Write the listing out once more, with every line exactly as it stands.

=======

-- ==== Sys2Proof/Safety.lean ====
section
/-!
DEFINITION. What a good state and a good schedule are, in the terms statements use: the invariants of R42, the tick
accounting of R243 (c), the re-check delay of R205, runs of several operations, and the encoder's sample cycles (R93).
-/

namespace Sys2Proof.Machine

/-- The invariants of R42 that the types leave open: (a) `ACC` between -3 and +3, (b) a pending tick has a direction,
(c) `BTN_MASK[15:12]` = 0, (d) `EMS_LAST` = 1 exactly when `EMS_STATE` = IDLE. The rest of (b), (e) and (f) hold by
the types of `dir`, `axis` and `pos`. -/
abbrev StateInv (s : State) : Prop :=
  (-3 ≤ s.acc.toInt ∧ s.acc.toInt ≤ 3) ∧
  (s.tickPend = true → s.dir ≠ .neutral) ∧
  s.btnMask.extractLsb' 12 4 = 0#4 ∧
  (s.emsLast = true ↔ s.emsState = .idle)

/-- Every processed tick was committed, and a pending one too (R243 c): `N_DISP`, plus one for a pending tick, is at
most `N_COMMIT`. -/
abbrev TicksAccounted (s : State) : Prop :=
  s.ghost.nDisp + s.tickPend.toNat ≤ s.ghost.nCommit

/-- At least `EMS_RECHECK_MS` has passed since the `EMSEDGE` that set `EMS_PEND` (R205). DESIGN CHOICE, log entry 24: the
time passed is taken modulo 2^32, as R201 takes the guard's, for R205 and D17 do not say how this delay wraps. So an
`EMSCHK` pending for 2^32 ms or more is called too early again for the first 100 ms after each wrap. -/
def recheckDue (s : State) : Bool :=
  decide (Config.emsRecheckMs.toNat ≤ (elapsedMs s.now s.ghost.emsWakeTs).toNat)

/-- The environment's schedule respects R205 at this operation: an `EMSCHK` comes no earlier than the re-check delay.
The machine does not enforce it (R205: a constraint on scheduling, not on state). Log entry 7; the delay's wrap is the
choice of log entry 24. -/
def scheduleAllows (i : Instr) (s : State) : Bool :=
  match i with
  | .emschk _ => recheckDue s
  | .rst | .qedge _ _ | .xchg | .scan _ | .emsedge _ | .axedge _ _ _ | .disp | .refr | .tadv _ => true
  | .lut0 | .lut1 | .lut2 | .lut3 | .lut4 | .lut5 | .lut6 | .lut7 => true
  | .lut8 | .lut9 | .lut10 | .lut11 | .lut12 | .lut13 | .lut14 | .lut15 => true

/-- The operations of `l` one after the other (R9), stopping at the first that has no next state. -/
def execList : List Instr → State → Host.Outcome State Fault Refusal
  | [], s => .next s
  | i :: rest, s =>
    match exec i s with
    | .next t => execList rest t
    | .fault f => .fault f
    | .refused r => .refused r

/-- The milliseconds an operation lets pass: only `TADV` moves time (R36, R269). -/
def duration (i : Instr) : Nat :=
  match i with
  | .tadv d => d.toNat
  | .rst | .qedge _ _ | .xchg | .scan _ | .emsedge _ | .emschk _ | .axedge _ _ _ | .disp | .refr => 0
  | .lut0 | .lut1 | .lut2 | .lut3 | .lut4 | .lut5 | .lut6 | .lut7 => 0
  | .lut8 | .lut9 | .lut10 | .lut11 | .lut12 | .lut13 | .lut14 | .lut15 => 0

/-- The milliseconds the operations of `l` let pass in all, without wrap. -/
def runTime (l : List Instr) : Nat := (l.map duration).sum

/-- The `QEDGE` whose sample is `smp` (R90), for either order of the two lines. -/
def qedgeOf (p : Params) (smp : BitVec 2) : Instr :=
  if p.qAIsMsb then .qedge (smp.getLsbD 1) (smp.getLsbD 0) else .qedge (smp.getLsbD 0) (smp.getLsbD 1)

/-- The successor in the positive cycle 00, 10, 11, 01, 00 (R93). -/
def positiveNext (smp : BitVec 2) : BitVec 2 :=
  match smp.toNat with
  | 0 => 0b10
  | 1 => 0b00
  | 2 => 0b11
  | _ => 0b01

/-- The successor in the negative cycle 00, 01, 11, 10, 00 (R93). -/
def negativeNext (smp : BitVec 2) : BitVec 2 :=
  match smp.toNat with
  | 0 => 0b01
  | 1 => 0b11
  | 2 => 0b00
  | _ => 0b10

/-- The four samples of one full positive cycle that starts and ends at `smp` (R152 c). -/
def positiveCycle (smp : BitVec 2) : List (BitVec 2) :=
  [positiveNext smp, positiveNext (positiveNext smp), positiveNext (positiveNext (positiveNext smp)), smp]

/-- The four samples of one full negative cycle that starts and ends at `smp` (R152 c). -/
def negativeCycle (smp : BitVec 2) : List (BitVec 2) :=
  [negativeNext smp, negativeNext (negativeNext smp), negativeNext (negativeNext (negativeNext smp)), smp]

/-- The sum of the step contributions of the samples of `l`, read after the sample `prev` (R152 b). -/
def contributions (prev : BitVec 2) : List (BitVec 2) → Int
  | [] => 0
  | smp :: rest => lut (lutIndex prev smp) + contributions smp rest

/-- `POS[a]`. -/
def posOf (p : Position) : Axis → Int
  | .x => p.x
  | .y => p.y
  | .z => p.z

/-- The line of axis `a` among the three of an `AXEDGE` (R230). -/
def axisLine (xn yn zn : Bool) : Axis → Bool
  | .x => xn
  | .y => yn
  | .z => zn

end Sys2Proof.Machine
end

=======

| Task result |
-- ==== Sys2Proof/Safety.lean ====
section
/-!
DEFINITION. What a good state and a good schedule are, in the terms statements use: the invariants of R42, the tick
accounting of R243 (c), the re-check delay of R205, runs of several operations, and the encoder's sample cycles (R93).
-/

namespace Sys2Proof.Machine

/-- The invariants of R42 that the types leave open: (a) `ACC` between -3 and +3, (b) a pending tick has a direction,
(c) `BTN_MASK[15:12]` = 0, (d) `EMS_LAST` = 1 exactly when `EMS_STATE` = IDLE. The rest of (b), (e) and (f) hold by
the types of `dir`, `axis` and `pos`. -/
abbrev StateInv (s : State) : Prop :=
  (-3 ≤ s.acc.toInt ∧ s.acc.toInt ≤ 3) ∧
  (s.tickPend = true → s.dir ≠ .neutral) ∧
  s.btnMask.extractLsb' 12 4 = 0#4 ∧
  (s.emsLast = true ↔ s.emsState = .idle)

/-- Every processed tick was committed, and a pending one too (R243 c): `N_DISP`, plus one for a pending tick, is at
most `N_COMMIT`. -/
abbrev TicksAccounted (s : State) : Prop :=
  s.ghost.nDisp + s.tickPend.toNat ≤ s.ghost.nCommit

/-- At least `EMS_RECHECK_MS` has passed since the `EMSEDGE` that set `EMS_PEND` (R205). DESIGN CHOICE, log entry 24: the
time passed is taken modulo 2^32, as R201 takes the guard's, for R205 and D17 do not say how this delay wraps. So an
`EMSCHK` pending for 2^32 ms or more is called too early again for the first 100 ms after each wrap. -/
def recheckDue (s : State) : Bool :=
  decide (Config.emsRecheckMs.toNat ≤ (elapsedMs s.now s.ghost.emsWakeTs).toNat)

/-- The environment's schedule respects R205 at this operation: an `EMSCHK` comes no earlier than the re-check delay.
The machine does not enforce it (R205: a constraint on scheduling, not on state). Log entry 7; the delay's wrap is the
choice of log entry 24. -/
def scheduleAllows (i : Instr) (s : State) : Bool :=
  match i with
  | .emschk _ => recheckDue s
  | .rst | .qedge _ _ | .xchg | .scan _ | .emsedge _ | .axedge _ _ _ | .disp | .refr | .tadv _ => true
  | .lut0 | .lut1 | .lut2 | .lut3 | .lut4 | .lut5 | .lut6 | .lut7 => true
  | .lut8 | .lut9 | .lut10 | .lut11 | .lut12 | .lut13 | .lut14 | .lut15 => true

/-- The operations of `l` one after the other (R9), stopping at the first that has no next state. -/
def execList : List Instr → State → Host.Outcome State Fault Refusal
  | [], s => .next s
  | i :: rest, s =>
    match exec i s with
    | .next t => execList rest t
    | .fault f => .fault f
    | .refused r => .refused r

/-- The milliseconds an operation lets pass: only `TADV` moves time (R36, R269). -/
def duration (i : Instr) : Nat :=
  match i with
  | .tadv d => d.toNat
  | .rst | .qedge _ _ | .xchg | .scan _ | .emsedge _ | .emschk _ | .axedge _ _ _ | .disp | .refr => 0
  | .lut0 | .lut1 | .lut2 | .lut3 | .lut4 | .lut5 | .lut6 | .lut7 => 0
  | .lut8 | .lut9 | .lut10 | .lut11 | .lut12 | .lut13 | .lut14 | .lut15 => 0

/-- The milliseconds the operations of `l` let pass in all, without wrap. -/
def runTime (l : List Instr) : Nat := (l.map duration).sum

/-- The `QEDGE` whose sample is `smp` (R90), for either order of the two lines. -/
def qedgeOf (p : Params) (smp : BitVec 2) : Instr :=
  if p.qAIsMsb then .qedge (smp.getLsbD 1) (smp.getLsbD 0) else .qedge (smp.getLsbD 0) (smp.getLsbD 1)

/-- The successor in the positive cycle 00, 10, 11, 01, 00 (R93). -/
def positiveNext (smp : BitVec 2) : BitVec 2 :=
  match smp.toNat with
  | 0 => 0b10
  | 1 => 0b00
  | 2 => 0b11
  | _ => 0b01

/-- The successor in the negative cycle 00, 01, 11, 10, 00 (R93). -/
def negativeNext (smp : BitVec 2) : BitVec 2 :=
  match smp.toNat with
  | 0 => 0b01
  | 1 => 0b11
  | 2 => 0b00
  | _ => 0b10

/-- The four samples of one full positive cycle that starts and ends at `smp` (R152 c). -/
def positiveCycle (smp : BitVec 2) : List (BitVec 2) :=
  [positiveNext smp, positiveNext (positiveNext smp), positiveNext (positiveNext (positiveNext smp)), smp]

/-- The four samples of one full negative cycle that starts and ends at `smp` (R152 c). -/
def negativeCycle (smp : BitVec 2) : List (BitVec 2) :=
  [negativeNext smp, negativeNext (negativeNext smp), negativeNext (negativeNext (negativeNext smp)), smp]

/-- The sum of the step contributions of the samples of `l`, read after the sample `prev` (R152 b). -/
def contributions (prev : BitVec 2) : List (BitVec 2) → Int
  | [] => 0
  | smp :: rest => lut (lutIndex prev smp) + contributions smp rest

/-- `POS[a]`. -/
def posOf (p : Position) : Axis → Int
  | .x => p.x
  | .y => p.y
  | .z => p.z

/-- The line of axis `a` among the three of an `AXEDGE` (R230). -/
def axisLine (xn yn zn : Bool) : Axis → Bool
  | .x => xn
  | .y => yn
  | .z => zn

end Sys2Proof.Machine
end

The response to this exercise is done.